Traditionally, paint was transferred to the painting surface using paintbrushes, but there are other methods, including using palette knives and rags. Oil paint remains wet longer than many other types of artists’ materials, enabling the artist to change the color, texture or form of the figure. At times, the painter might even remove an entire layer of paint and begin anew. This can be done with a rag and some turpentine for a time while the paint is wet, but after a while the hardened layer must be scraped. Oil paint dries by oxidation, not evaporation, and is usually dry to the touch within a span of two weeks (some colors dry within days). It is generally dry enough to be varnished in six months to a year. Art conservators do not consider an oil painting completely dry until it is 60 to 80 years old.[citation needed]

History

lthough the history of tempera (pigment mixed with either egg whites or egg yolks, then painted on a plastered section) and related media in Europe indicates that oil painting was discovered there independently, there is evidence that oil painting was used earlier in Afghanistan.[2][3][4][5] Outdoor surfaces and surfaces like shields—both those used in tournaments and those hung as decorations—were more durable when painted in oil-based media than when painted in the traditional tempera paints.

Most Renaissance sources, in particular Vasari, credited northern European painters of the 15th century, and Jan van Eyck in particular, with the “invention” of painting with oil media on wood panel supports (“support” is the technical term for the underlying backing of a painting). However, Theophilus (Roger of Helmarshausen?) clearly gives instructions for oil-based painting in his treatise, On Various Arts, written in 1125. At this period, it was probably used for painting sculptures, carvings and wood fittings, perhaps especially for outdoor use. However, early Netherlandish painting in the 15th century was the first to make oil the usual painting medium, and explore the use of layers and glazes, followed by the rest of Northern Europe, and only then Italy.

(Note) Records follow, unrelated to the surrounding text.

-- ==== Sys2Proof/Syntax.lean ====
section
/-! DEFINITION. The commands of the module: one constructor per row of spec/opcode_table.json, with the operands the
row's rule names. A command is either something the outside does to the module (a register write, a doorbell, a
message, a pin) or something that happens to it (an instruction issues, a timer expires, a unit reports). -/

namespace Sys2Proof

/-- Which half of a register an access covers (18 R410, 20 R452). -/
inductive Half where
  | whole | low | high
deriving DecidableEq, Repr

/-- A message of the fabric: the 32-byte header of 14 Table 14-5, field by field, and its data. `rsvd`: some reserved
bit of the header is set. -/
structure Msg where
  mtype : Nat := 0
  vc : Nat := 0
  lvl : Nat := 0
  hops : Nat := 0
  dst : Nat := 0
  src : Nat := 0
  srcid : Nat := 0
  tag : Nat := 0
  epoch : Nat := 0
  len : Nat := 0
  spart : Nat := 0
  dpart : Nat := 0
  addr : Nat := 0
  aux : Nat := 0
  status : Nat := 0
  rlen : Nat := 0
  rsvd : Bool := false
  data : List Byte := []
deriving DecidableEq, Repr


/-- How a DRAM read ends (11 Tables 11-3, 11-4): good, with a corrected error, uncorrectable, or, over a GDDR7 link, after `n` CRC
failures. -/
inductive MemErr where
  | good | ce | ue
  | crc (n : Nat)
deriving DecidableEq, Repr

/-- How a flash read ends (11 R258): hard decode, retry or soft decode, stripe rebuild, or no rebuild. -/
inductive FlashRes where
  | hard | retry | rebuilt | fail
deriving DecidableEq, Repr

/-- What fails in a DRAM stack or device (11 Table 11-5a). -/
inductive ChFail where
  | laneSpare | laneNoSpare (ch : Nat) | channel (ch : Nat) | whole
deriving DecidableEq, Repr

/-- What a narrow-path access names: a local address, an element of a tier object or table by handle (10 Table 10-4), or, of an
access to an element of more than 256 bytes, which is cut into blocks (11 R247, 04 R76), the block from byte `off` of it. -/
inductive Target where
  | addr (a : Nat)
  | elem (handle v : Nat)
  | part (handle v off : Nat)
deriving DecidableEq, Repr

/-- What goes wrong as a unit takes an instruction: nothing, a parity error in the fetched instruction, a parity error
in the unit's own storage (of a matrix engine: a residue mismatch or operand parity error), a corrected or an
uncorrectable accumulator error (09 Table 9-11, 17 Table 17-3, 07 Table 7-9). -/
inductive UnitErr where
  | good | fetch | parity | accCe | accUe
deriving DecidableEq, Repr


/-- A registered row that a tide pass rewrites (05 R101): its place in the sketch stacks, counted in rows of 1,024 bytes
from the first stack's base, its protected source, and whether the source is uncorrectable. -/
structure TideRow where
  row : Nat
  source : Target
  lost : Bool
deriving DecidableEq, Repr

/-- A candidate of another module's shard (02 Table 2-11): identifier and distance; `kept`: its gather found it, and no delete came
between; `passes`: it passes the range clauses; its score, and where it was found. -/
structure ShardCand where
  id : Nat
  dist : Nat
  kept : Bool := true
  passes : Bool := true
  score : Nat
  ovf : Bool := false
  dlog : Bool := false
  tier : Nat := 0
deriving DecidableEq, Repr

/-- What another module's shard brought to a query's collectives (02 R38, R39). `answered`: it did not refuse or fail; `part`: some
of its lists were absent; `exact`: its part of an audit's exact answer, none where it did not answer the audit, with the lists and
vectors it scanned. -/
structure Shard where
  modnum : Nat
  answered : Bool := true
  part : Bool := false
  readPoint : Nat := 0
  gen : Nat := 0
  probed : Nat := 0
  screened : Nat := 0
  hits : Nat := 0
  cands : List ShardCand := []
  exact : Option (List ShardCand) := none
  lists : Nat := 0
  scanned : Nat := 0
deriving DecidableEq, Repr

/-- The collectives of a query over a sharded collection: did this module's own shard answer, and the other modules' shards. -/
structure Merge where
  own : Bool := true
  shards : List Shard := []
deriving DecidableEq, Repr
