-- ==== Sys2Proof/Decode.lean ====
section
/-! DEFINITION. The decoder over the rows of the opcode table that give bits: no row gives any, since the commands
of this block are not spelled as words. -/

namespace Sys2Proof

/-- The command that a word spells by the table's bits: none. -/
def decodeTableWord (_nbits _w : Nat) : Option Instr := none

end Sys2Proof
end

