-- ==== Sys2Proof/Machine/RegMap.lean ====
section
/-! DEFINITION. The register map: every register of 18 Table 18-4, its BAR0 offset, its fields with their access
types (18 Table 18-1), the lock that governs them (18 Table 18-2) and their values after cold reset. -/

namespace Sys2Proof.Machine

/-- The access types of 18 Table 18-1. -/
inductive Access where
  | rw | ro | wo | w1c | w1s | rc | cnt | lck | stk
deriving DecidableEq, Repr

/-- The locks of 18 Table 18-2. `none` marks a field that no lock governs. -/
inductive LockKind where
  | none | pt | fab | quad | pool | tenant | life
deriving DecidableEq, Repr

/-- One field of a register: its lowest bit, its width, its access type and lock, whether a counter saturates, and
its value after cold reset. -/
structure Fld where
  lo : Nat
  w : Nat
  acc : Access
  lock : LockKind
  sat : Bool
  rst : Nat
deriving DecidableEq, Repr

/-- The registers of the module. An index runs over the copies of a register; where a register has two indices they
are joined as its line says. -/
inductive Reg where
  /-- GLB_ID (18 R418). -/
  | glbId
  /-- GLB_CTL (18 R419). -/
  | glbCtl
  /-- GLB_STAT (18 R420). -/
  | glbStat
  /-- GLB_INT (18 R421). -/
  | glbInt
  /-- FAB_LOCK (18 R422). -/
  | fabLock
  /-- EVQ_CFG (18 R423). -/
  | evqCfg (l : Nat)
  /-- EVQ_LSN (18 R423). -/
  | evqLsn (l : Nat)
  /-- EVQ_ACK (18 R423). -/
  | evqAck (l : Nat)
  /-- EVQ_STAT (18 R423). -/
  | evqStat (l : Nat)
  /-- PRT_CTL (18 R425). -/
  | prtCtl
  /-- PRT_SEED (18 R425). -/
  | prtSeed
  /-- PRT_SLOT (18 R426). -/
  | prtSlot (n : Nat)
  /-- CVT_SATCFG (06 R132). -/
  | cvtSatcfg (q : Nat)
  /-- CVT_SATSTAT (06 R133). -/
  | cvtSatstat (q : Nat)
  /-- CVT_WINCNT (06 R134). -/
  | cvtWincnt (q : Nat)
  /-- ME_STAT (07 R153); index 4q + e. -/
  | meStat (k : Nat)
  /-- ME_SRCTX0 (07 R154); index 16q + 4e + t. -/
  | meSrctx0 (k : Nat)
  /-- ME_SRCTX8 (07 R154); index 16q + 4e + t. -/
  | meSrctx8 (k : Nat)
  /-- ME_SPARE (07 R155). -/
  | meSpare (d : Nat)
  /-- SK_CTL (05 R110). -/
  | skCtl (n : Nat)
  /-- SK_REGION (05 R111). -/
  | skRegion (n : Nat)
  /-- SK_TSTAT (05 R112). -/
  | skTstat (n : Nat)
  /-- SK_TIDE (05 R113). -/
  | skTide (n : Nat)
  /-- SK_ERR (05 R114). -/
  | skErr (n : Nat)
  /-- XU_STAT (08 R172). -/
  | xuStat (q : Nat)
  /-- XU_BOUND (08 R173). -/
  | xuBound (q : Nat)
  /-- SCH_CTL (09 R212). -/
  | schCtl
  /-- SCH_LOAD (09 R213). -/
  | schLoad
  /-- SCH_BIND (09 R213). -/
  | schBind
  /-- SCH_LDCTL (09 R213). -/
  | schLdctl
  /-- SCH_LDSTAT (09 R214). -/
  | schLdstat
  /-- SCH_INST (09 R215). -/
  | schInst (i : Nat)
  /-- SCH_QUAD (09 R215). -/
  | schQuad (q : Nat)
  /-- SEM_VAL (09 R215); index 64q + j. -/
  | semVal (k : Nat)
  /-- FRY_STAT (10 R236). -/
  | fryStat (n : Nat)
  /-- FRY_CRED (10 R237). -/
  | fryCred (n : Nat)
  /-- FRY_SPLIT (10 R238). -/
  | frySplit (p : Nat)
  /-- FRY_SWAIT (10 R238); index 16n + stream. -/
  | frySwait (k : Nat)
  /-- MEM_HSTAT (11 R262). -/
  | memHstat (n : Nat)
  /-- MEM_HERR (11 R263). -/
  | memHerr (n : Nat)
  /-- HCVT_SATCFG (06 R132, a hub set). -/
  | hcvtSatcfg (h : Nat)
  /-- HCVT_SATSTAT (06 R133, a hub set). -/
  | hcvtSatstat (h : Nat)
  /-- HCVT_WINCNT (06 R134, a hub set). -/
  | hcvtWincnt (h : Nat)
  /-- MSA_STAT (11 R264). -/
  | msaStat (h : Nat)
  /-- MEM_GSTAT (11 R265). -/
  | memGstat (d : Nat)
  /-- MEM_GRET (11 R265, the retirement word of a GDDR7 region). -/
  | memGret (h : Nat)
  /-- FL_STAT (11 R266). -/
  | flStat
  /-- FL_ERR (11 R266). -/
  | flErr
  /-- SPAD_PWR0 (12 R283). -/
  | spadPwr0 (d : Nat)
  /-- SPAD_PWR1 (12 R283). -/
  | spadPwr1 (d : Nat)
  /-- SPAD_STAT (12 R284). -/
  | spadStat (d : Nat)
  /-- FC_RANGE (12 R285); index 16h + i. -/
  | fcRange (k : Nat)
  /-- DIR_STAT (12 R286). -/
  | dirStat (h : Nat)
  /-- POOL_CFG (12 R287); index 16d + p. -/
  | poolCfg (k : Nat)
  /-- POOL_ALLOC (12 R287); index 16d + p. -/
  | poolAlloc (k : Nat)
  /-- POOL_FREE (12 R287); index 16d + p. -/
  | poolFree (k : Nat)
  /-- Q_CTL (13 R310). -/
  | qCtl
  /-- Q_STAT (13 R311). -/
  | qStat
  /-- QA_SQB (13 R312). -/
  | qaSqb
  /-- QA_CQB (13 R312). -/
  | qaCqb
  /-- QA_SIZE (13 R313). -/
  | qaSize
  /-- QW_WIN (13 R314). -/
  | qwWin
  /-- MSIX_ADDR (18 Table 18-4, 13 R307). -/
  | msixAddr (v : Nat)
  /-- MSIX_DATA (18 Table 18-4, 13 R307). -/
  | msixData (v : Nat)
  /-- MSIX_PBA (18 Table 18-4, 13 R307). -/
  | msixPba (k : Nat)
  /-- CM_PSTAT (03 R58). -/
  | cmPstat (p : Nat)
  /-- CM_APPLIED (03 R59). -/
  | cmApplied (p : Nat)
  /-- MDL_STEP (04 R81). -/
  | mdlStep (m : Nat)
  /-- MDL_STAT (04 R82). -/
  | mdlStat (m : Nat)
  /-- AB_ID (14 R339). -/
  | abId
  /-- AB_UID (14 R339). -/
  | abUid
  /-- AB_CTL (14 R340). -/
  | abCtl
  /-- AB_PORT (14 R341). -/
  | abPort (p : Nat)
  /-- AB_PORTC (14 R341). -/
  | abPortc (p : Nat)
  /-- AB_GROUP (14 R329, Table 14-10); index 8g + word of the descriptor. -/
  | abGroup (k : Nat)
  /-- AB_ROUTE (14 R342). -/
  | abRoute (m : Nat)
  /-- PT_LOCK (15 R364). -/
  | ptLock
  /-- PT_CFG (15 R365). -/
  | ptCfg (p : Nat)
  /-- PT_STAT (15 R365). -/
  | ptStat (p : Nat)
  /-- PT_FLOOR (15 R366); index 4p + h. -/
  | ptFloor (k : Nat)
  /-- PT_PEER (15 R366); index 8p + e. -/
  | ptPeer (k : Nat)
  /-- PT_OWNQ (15 R367, quads). -/
  | ptOwnQ (j : Nat)
  /-- PT_OWNB (15 R367, scratchpad banks). -/
  | ptOwnB (j : Nat)
  /-- PT_OWNH (15 R367, HBM3E slices). -/
  | ptOwnH (j : Nat)
  /-- PT_OWNG (15 R367, GDDR7 slices). -/
  | ptOwnG (j : Nat)
  /-- PT_OWNS (15 R367, sketch-stack banks). -/
  | ptOwnS (j : Nat)
  /-- TN_CFG (15 R368). -/
  | tnCfg (t : Nat)
  /-- TN_TIER (15 R368); index 4t + k. -/
  | tnTier (k : Nat)
  /-- LC_STAT (15 R368). -/
  | lcStat
  /-- PM_STAT (16 R389). -/
  | pmStat
  /-- PM_CTL (16 R390). -/
  | pmCtl
  /-- RST_REQ (16 R391). -/
  | rstReq
  /-- SVC_TIME (16 R393). -/
  | svcTime
  /-- SVC_SYNC (16 R393). -/
  | svcSync
  /-- PWR_QUAD (16 R392). -/
  | pwrQuad (q : Nat)
  /-- FLT_HEALTH (17 R408). -/
  | fltHealth
deriving DecidableEq, Repr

Early works were still panel paintings on wood, but around the end of the 15th century canvas became more popular as the support, as it was cheaper, easier to transport, allowed larger works, and did not require complicated preliminary layers of gesso (a fine type of plaster). (This style was known as a fresco painting: applying gesso, then painting over with tempera paint) Venice, where sail-canvas was easily available, was a leader in the move to canvas. Small cabinet paintings were also made on metal, especially copper plates. These supports were more expensive but very firm, allowing intricately fine detail. Often printing plates from printmaking were reused for this purpose. The popularity of oil spread through Italy from the North, starting in Venice in the late 15th century. By 1540, the previous method for painting on panel (tempera) had become all but extinct, although Italians continued to use fresco for wall paintings, which was less successful and durable in damper northern climates.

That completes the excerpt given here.